On immigration policy Jeb Bush is at odds with his party

George W. Bush clinched the nomination fairly easily in 2000, while John McCain had a much tougher time in 2008. "And for heaven's sake Mitt Romney, the choice of the establishment and clearly the next person in line, had to fight a bitter rear-end battle with Rick Santorum who was not a plausible president," said Shrum. "So it's possible that the establishment will lose its control over the Republican Party this time."

To be sure, compared to the Republican field of presidential hopefuls, Bush is easily as presidential as any of them, noted Smith. "He certainly has all the credentials that Americans look for in a president. Whether or not they want another Bush is the big question."

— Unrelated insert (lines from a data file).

-- ==== Sys2Proof/Safety.lean ====
section
/-! DEFINITION. The vocabulary of the statements: when a command is handed over at once, what it is to turn one away, which row a
command's message is, what settlement, completion, a clear attempt and the entry to LONE leave, and the invariants: the canonical array and the bounds
and sums that the rules keep. -/

namespace Sys2Proof.Machine

/-! ## Handing a command over -/

/-- R182: the assembler holds no message and a reply place is free, so a command is handed over at once. -/
def State.handsOver (s : State) : Prop := s.link.assembler.held = none ∧ s.link.places < replyPlaces

/-- A command that needs the part RUNNING is carried out at once: the part is RUNNING and hands over. -/
def State.takesCommands (s : State) : Prop := s.link.part = .running ∧ s.handsOver

/-- A command is answered REFUSED and nothing else is done (R182). -/
def State.turnsAway (s : State) (i : Instr) (kind tag : Byte) (r : RefusalReason) : Prop :=
  exec i s = .next (s.reply kind tag (.refused r)).finish

/-- The row of a command's message. -/
def rowOf (tag : Byte) : HostCommand → Instr
  | .openSale r t => .openSale tag r t
  | .addLine f => .addLine tag f
  | .voidLine i => .voidLine tag i
  | .total => .total tag
  | .tenderCash a => .tenderCash tag a
  | .tenderCard a t => .tenderCard tag a t
  | .voidSale => .voidSale tag
  | .weighItem d p b => .weighItem tag d p b
  | .cancelWeigh => .cancelWeigh tag
  | .restartScale => .restartScale tag
  | .setZero => .setZero tag
  | .setTare g => .setTare tag g
  | .clearTare => .clearTare tag
  | .discardCard => .discardCard tag
  | .raiseAssist => .raiseAssist tag
  | .withdrawAssist => .withdrawAssist tag
  | .noSale => .noSale tag
  | .retryDrawer => .retryDrawer tag
  | .playTone t => .playTone tag t
  | .stopTone => .stopTone tag
  | .reprintLast => .reprintLast tag
  | .writeIdentity n l => .writeIdentity tag n l
  | .readJournal q o => .readJournal tag q o
  | .confirmExport q => .confirmExport tag q
  | .configure v => .configure tag v
  | .readStatus => .readStatus tag
  | .laneReset => .laneReset tag

/-- Whether a command needs the part RUNNING (section 11.5); the three that do not are READ STATUS, CONFIGURE and WRITE IDENTITY. -/
def needsRunning : HostCommand → Bool
  | .readStatus => false
  | .configure _ => false
  | .writeIdentity _ _ => false
  | _ => true

/-- R168: the identity has been written. -/
def Identity.isWritten (i : Identity) : Prop := ∃ store label, i = .written store label

/-! ## What several statements say -/

/-- R180, R181: the errors seen once a character has arrived with `e` seen before it: its status adds PARITY or FRAMING, and of two faults in
one character it is either (log entry 12). -/
def LinkErrors.sees (e : LinkErrors) (c : LinkChar) (seen : LinkErrors) : Prop :=
  (LinkChar.parityGood c = true → c.stop = true → seen = e) ∧
  (LinkChar.parityGood c = false → c.stop = true → seen = { e with parity := true }) ∧
  (LinkChar.parityGood c = true → c.stop = false → seen = { e with framing := true }) ∧
  (LinkChar.parityGood c = false → c.stop = false → seen = { e with parity := true } ∨ seen = { e with framing := true })

/-- R183: a notice was placed in a step from `s` to `t` and waits at its end, unless the transmitter was free to take it or fewer than 8 places
were left in the queue. -/
def State.places (s t : State) (n : Notice) : Prop :=
  s.link.sending.isSome = true → s.link.notices.length ≤ 24 → n ∈ t.link.notices

/-- R56: the values that a ROLL's drawer and printer counts take in a row at a MEMBER, the drawer count first: one not above the row's is taken, and
a greater one up to what B leaves beside every other count. -/
def Cluster.rollValues (c : Cluster) (row : Row) (r : RollFields) : Nat × Nat :=
  let rest := fun (p d : Nat) => c.budget.getD 0 - ({ c with peers := insertRow { row with printer := p, drawer := d } c.peers } : Cluster).tableSum
  let d := if r.drawer ≤ row.drawer then r.drawer else min r.drawer (rest row.printer 0)
  (if r.printer ≤ row.printer then r.printer else min r.printer (rest 0 d), d)

/-- R61: a ROLL's ticket field moves the counter, as `t` has it, from that of `c`. -/
def Cluster.learns (c : Cluster) (ticket : Option Ticket) (t : Cluster) : Prop :=
  (ticket = none → t.counter = c.counter ∧ t.learned = c.learned) ∧
  (∀ x, ticket = some x →
    (c.learned = false ∨ (1 ≤ (x - (c.counter - 1)).toNat ∧ (x - (c.counter - 1)).toNat ≤ 32767) →
      t.counter = x + 1 ∧ t.learned = true) ∧
    (c.learned = true → ¬ (1 ≤ (x - (c.counter - 1)).toNat ∧ (x - (c.counter - 1)).toNat ≤ 32767) →
      t.counter = c.counter ∧ t.learned = true))

/-- R63: a queue is another with an entry of a ticket put in ticket order, measured back from the newest ticket of a counter; behind an entry of the
same ticket (log entry 42), and ahead of an entry without one. -/
def inTicketOrder (counter : Ticket) (e : CallEntry) (x : Ticket) (before after : List CallEntry) : Prop :=
  ∃ l k, before = l ++ k ∧ after = l ++ e :: k ∧
    (∀ f ∈ l, ∃ u, f.ticket = some u ∧ (counter - 1 - x).toNat ≤ (counter - 1 - u).toNat) ∧
    (∀ f, k.head? = some f → ∀ u, f.ticket = some u → (counter - 1 - u).toNat < (counter - 1 - x).toNat)

/-- R63: a queue is another with an entry at the tail, ahead of the provisional entry of the own station. -/
def atTail (own : StationNo) (e : CallEntry) (before after : List CallEntry) : Prop :=
  let provisional := fun f : CallEntry => f.station == own && f.ticket.isNone
  after = before.filter (fun f => !provisional f) ++ e :: before.filter provisional

/-- R61, R63: what the call fields of a ROLL of station `n` do to the queue and the counter, from `c` to `t`, where no entry of the station is kept:
at a LISTEN or JOINING station, and at a MEMBER that has none of it. -/
def Cluster.rollPlaces (c t : Cluster) (n : StationNo) (r : RollFields) : Prop :=
  let others := c.queue.filter (fun e => e.station != n)
  (∀ x, r.ticket = some x → inTicketOrder t.counter { station := n, ticket := some x, reasons := r.reasons } x others t.queue ∧
    c.learns r.ticket t) ∧
  (r.ticket = none → atTail c.number { station := n, ticket := some c.counter, reasons := r.reasons } others t.queue ∧
    t.counter = c.counter + 1 ∧ t.learned = c.learned)

/-- R179: the committed records of the ring, block by block, as the walks find them. -/
def ringRecords (m : List Host.Cell) : List FoundRecord := ringBlocks.flatMap (fun b => (walkBlock m b).records)

/-- R179: the bytes of a block after its last committed record where the walk finds it open, and 0 where it is closed. -/
def openRest (m : List Host.Cell) (b : Nat) : Nat :=
  match (walkBlock m b).openAt with
  | some a => (b + 1) * blockSize - a
  | none => 0

/-- R17, R18: what settlement does beside the record's own fields: the append is handed over, or reported FAILED in FAULT; the receipt is asked
for, at once from an idle engine; with a CASH tender the drawer is used, and kicked where it takes a kick. -/
def State.settlesTo (s t : State) (isVoid : Bool) (k : JobKind) : Prop :=
  (s.journal.level ≠ .fault → t.sale.commit = .pending ∧ t.journal.queue = s.journal.queue ++ [.sale isVoid]) ∧
  (s.journal.level = .fault → t.sale.commit = .failed ∧ t.journal.queue = s.journal.queue) ∧
  t.sale.print = .running ∧
  (s.engine.state = .idle → t.engine.job = some k ∧ t.engine.state ≠ .idle ∧ t.composer.kind = some k ∧
    t.sale.waitingJob = s.sale.waitingJob) ∧
  (s.engine.state ≠ .idle → t.engine = s.engine ∧ t.sale.waitingJob = some k) ∧
  t.sale.drawerUsed = (s.sale.drawerUsed || t.sale.tenders.any Tender.isCash) ∧
  (t.sale.tenders.any Tender.isCash = true → s.drawer.takesKick = true →
    (t.drawer.state = .claiming ∨ t.drawer.state = .kicking) ∧ t.drawer.retryCount = 0) ∧
  (t.sale.tenders.any Tender.isCash = false ∨ s.drawer.takesKick = false → t.drawer = s.drawer)

/-- R21: the sale has completed: the record is discarded, and its SALE COMPLETE notice was placed with a commit status, a sequence and a print
status. -/
def State.completesTo (s t : State) (commit : CommitStatus) (seq : Option Seq) (print : PrintStatus) : Prop :=
  t.sale = Sale.idle ∧ t.bagging.kept = [] ∧
  s.places t (.saleComplete s.sale.reference s.sale.state s.sale.receipt seq commit print)

/-- R21: all that the completion of the sale asks for, but for the print outcome. -/
def State.awaitsPrint (s : State) : Prop :=
  (s.sale.state = .settled ∨ s.sale.state = .voided) ∧ (s.sale.commit = .committed ∨ s.sale.commit = .failed) ∧
  (s.sale.drawerUsed = false ∨ s.drawer.state = .closed)

/-- R21: all that the completion of the sale asks for, but for the commit verdict. -/
def State.awaitsCommit (s : State) : Prop :=
  (s.sale.state = .settled ∨ s.sale.state = .voided) ∧ (s.sale.print = .done ∨ s.sale.print = .doneUncut) ∧
  (s.sale.drawerUsed = false ∨ s.drawer.state = .closed)

/-- R66, R102, R120: what a clear attempt on the own call does: nothing without a call; a bagging reason needs a stable bagging channel; a CALL
record is handed over with the set and its ticket when one of its two places is free, the set is emptied, and with a bagging reason the
expectations are accepted at the clear weight. The journal may then raise JOURNAL_FULL afresh. -/
def State.clearAttempted (s t : State) (source : AuthSource) (digits : Text) : Prop :=
  let bagging := s.cluster.wanted &&& baggingReasons ≠ 0
  let refused := t.cluster = s.cluster ∧ t.bagging = s.bagging ∧ t.journal = s.journal ∧ t.sale = s.sale
  let cleared :=
    (t.cluster.wanted = 0 ∨ t.cluster.wanted = Reasons.add 0 .journalFull) ∧
    (s.journal.level ≠ .fault →
      t.journal.queue = s.journal.queue ++
        [.call (s.cluster.ownEntry.bind (fun e => e.ticket)) s.cluster.wanted source digits]) ∧
    (s.cluster.state = .member → s.cluster.onBus = none → t.cluster.wanted = 0 →
      ∃ f ∈ t.cluster.out, f.body = .callClear .attendant) ∧
    t.engine = { s.engine with paperOut := false }
  (s.cluster.wanted = 0 → refused ∧ s.places t (.attendant source digits .noCall)) ∧
  (s.cluster.wanted ≠ 0 → ¬ bagging → s.journal.callPlaceFree = true →
    cleared ∧ t.bagging = s.bagging ∧ t.sale = s.sale ∧ s.places t (.attendant source digits .cleared)) ∧
  (bagging → s.scale.bagging.stable = false → refused ∧ s.places t (.attendant source digits .notAccepted)) ∧
  (∀ w, bagging → s.scale.bagging.stable = true → s.scale.bagging.gross = some w → s.journal.callPlaceFree = true →
    cleared ∧ t.bagging = { s.bagging with entries := [], baseline := some w } ∧
    (∀ e ∈ s.bagging.entries, ∀ l, s.sale.lines[e.line]? = some l → t.sale.lines[e.line]? = some { l with bag := .accepted }) ∧
    s.places t (.attendant source digits .cleared)) ∧
  (s.cluster.wanted ≠ 0 → s.journal.callPlaceFree = false →
    (bagging → s.scale.bagging.stable = true ∧ s.scale.bagging.gross.isSome = true) →
    refused ∧ s.places t (.attendant source digits .journalBusy))

/-- R31, R34: the active receiver reads the own frame as it is driven. -/
def State.hearsItself (s : State) (f : Frame) (h : Heard) : Prop :=
  ∀ r, readingsOf h true = some r → (activeReading r s.cluster.mode).differsAt f = none

/-- No frame moves the tables, the queue, the outgoing list or the sale. -/
def State.tablesStand (s t : State) : Prop :=
  t.cluster.peers = s.cluster.peers ∧ t.cluster.queue = s.cluster.queue ∧ t.cluster.out = s.cluster.out ∧
  t.cluster.printer.holding = s.cluster.printer.holding ∧ t.cluster.drawer.holding = s.cluster.drawer.holding ∧ t.sale = s.sale

/-- R51: the station has gone LONE: its peers and its outgoing list are gone, of the queue the own entry stays, and the printer's units are
clipped into what the drawer leaves of 6. -/
def State.goesLone (s t : State) (cause : LoneCause) : Prop :=
  t.cluster.state = .lone ∧ t.cluster.loneCause = some cause ∧ t.cluster.peers = [] ∧ t.cluster.out = [] ∧
  t.cluster.silence = [] ∧ t.cluster.retry = some 0 ∧
  t.cluster.queue = s.cluster.queue.filter (fun e => e.station == s.cluster.number) ∧
  t.cluster.printer.holding = min s.cluster.printer.holding (6 - s.cluster.drawer.holding) ∧
  t.cluster.drawer.holding = s.cluster.drawer.holding

/-- R68, R71, R73: a conversion of requester `w` is in progress in the negative half of a running period, not to be discarded, and its channel's
reading of the positive half was `p`. -/
def State.formsSample (s : State) (w : Requester) (c : Channel) (p : Int) : Prop :=
  s.scale.conv.converting = some w ∧ s.scale.conv.discard = false ∧ s.scale.gen.running = true ∧
  (s.scale.gen.phase = .negativeDead ∨ s.scale.gen.phase = .negativeDrive) ∧ c.positive = some p

/-- R97: the first n entries of the list match a change: their weights sum to it within the sum of their tolerances. -/
def Bagging.prefixMatches (b : Bagging) (delta : Int) (n : Nat) : Prop :=
  1 ≤ n ∧ n ≤ b.entries.length ∧
  (delta - ((b.entries.take n).map (fun e => e.expected)).sum).natAbs ≤ ((b.entries.take n).map (fun e => e.tolerance)).sum

/-! ## Invariants -/

/-- R182: at most 4 places of the reply list are in use, and a READ JOURNAL in progress has its place reserved. -/
def State.repliesWf (s : State) : Prop :=
  s.link.places ≤ replyPlaces ∧ (s.journal.reader.isSome = true → s.link.reserved.isSome = true)

/-- R183: at most 32 notices are queued, the highest priority first. -/
def State.noticesWf (s : State) : Prop :=
  s.link.notices.length ≤ 32 ∧ s.link.notices.Pairwise (fun m n => n.priority ≤ m.priority)

/-- R166: the journal array is in its canonical form, inside its address space. -/
def State.arrayWf (s : State) : Prop := Memory.wf s.journal.array = true

/-- R156: at most 8 text lines are queued. -/
def State.textWf (s : State) : Prop := s.composer.queue.length ≤ 8

/-- The sum of the amounts of the lines whose voided flag is clear (R7). -/
def Sale.standing (s : Sale) : Nat := ((s.lines.filter (fun l => !l.voided)).map (fun l => l.amount)).sum

/-- The sum of the tenders. -/
def Sale.paid (s : Sale) : Nat := (s.tenders.map (fun t => t.amount)).sum

/-- R7: the total is the sum of the amounts of the lines whose voided flag is clear, the due is the total less the tenders, and in
IDLE and OPEN no tenders exist. -/
def State.sumsWf (s : State) : Prop :=
  s.sale.total = s.sale.standing ∧ s.sale.due = s.sale.total - s.sale.paid ∧
  (s.sale.state = .idle ∨ s.sale.state = .opened → s.sale.tenders = [])

/-- R3, R7, R12: lines and total with the reservation's stay within 64 and 99,999,999; a capture in flight holds its reservation, of
its price's worst case, and its sale is OPEN. -/
def State.boundsWf (s : State) : Prop :=
  s.sale.placesUsed ≤ 64 ∧ s.sale.total + s.sale.reserved ≤ 99999999 ∧
  (∀ c, s.capture.flight = some c →
    s.sale.reservation = some (weighedAmount worstGrams c.price) ∧ s.sale.state = .opened)

end Sys2Proof.Machine
end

3. Bush's campaign prowess is insurmountable

Jeb Bush ran his last campaign in 2002. In today's media and data-driven politics that is a long time. "He's rusty," said Smith. That does not mean that with his financial advantage and family backing he can not adapt, but it means that he must learn quickly and hire the right people to guide him. Perhaps more challenging for him is the fact that Jeb Bush is no natural born politician.

"My simple theory of American politics is, 'you gotta like people to get elected president,'" said deHaven-Smith. "You gotta like them a lot. Bill Clinton liked them too much, I guess. I think this will be a problem for Jeb Bush."

He is not a people person. "He is a policy wonk," said Smith. "He is very studious, gets very deeply into the details of issues," said Shrum. "It's not clear to me that he will have an emotional connection with his Republican primary voters and caucus goers."

4. Jeb Bush is the favorite in a race against Hillary Clinton

Even after eight years of Barack Obama, it is not a given that the next president will be a Republican.

Hillary Clinton

Hillary Clinton will be tough to beat for Jeb Bush

"Jeb is not big a vote getter," said deHaven-Smith. "People I think overestimate his popularity in Florida." While he was elected governor twice, it was always in so-called off-years, when there are no presidential elections and many Democrats in the state do not turn out. That's different in a presidential race. "I think the idea that he will simply carry Florida because he was governor here is mistaken," said deHaven-Smith. It's also uncertain how the cerebral Bush will fare in key places like Iowa that require a so called retail-style of campaigning, essentially connecting with locals and wooing the local press corps.

What's more, key fundamentals clearly also favor the Democrats. "The Republican Party has backed itself into a demographic cul-de-sac," noted Shrum. "It has very little appeal to millenials and younger voters, very little appeal to single women who constitute a big part of the electorate and it has alienated Hispanics by its positions on immigration reform." Compounding those trends is the fact that the all-important electoral college - the very peculiar American way of choosing a president - #link: the Democrats in 2016. "When you look at it all if Hillary Clinton is the nominee, I think she will win," predicts Shrum.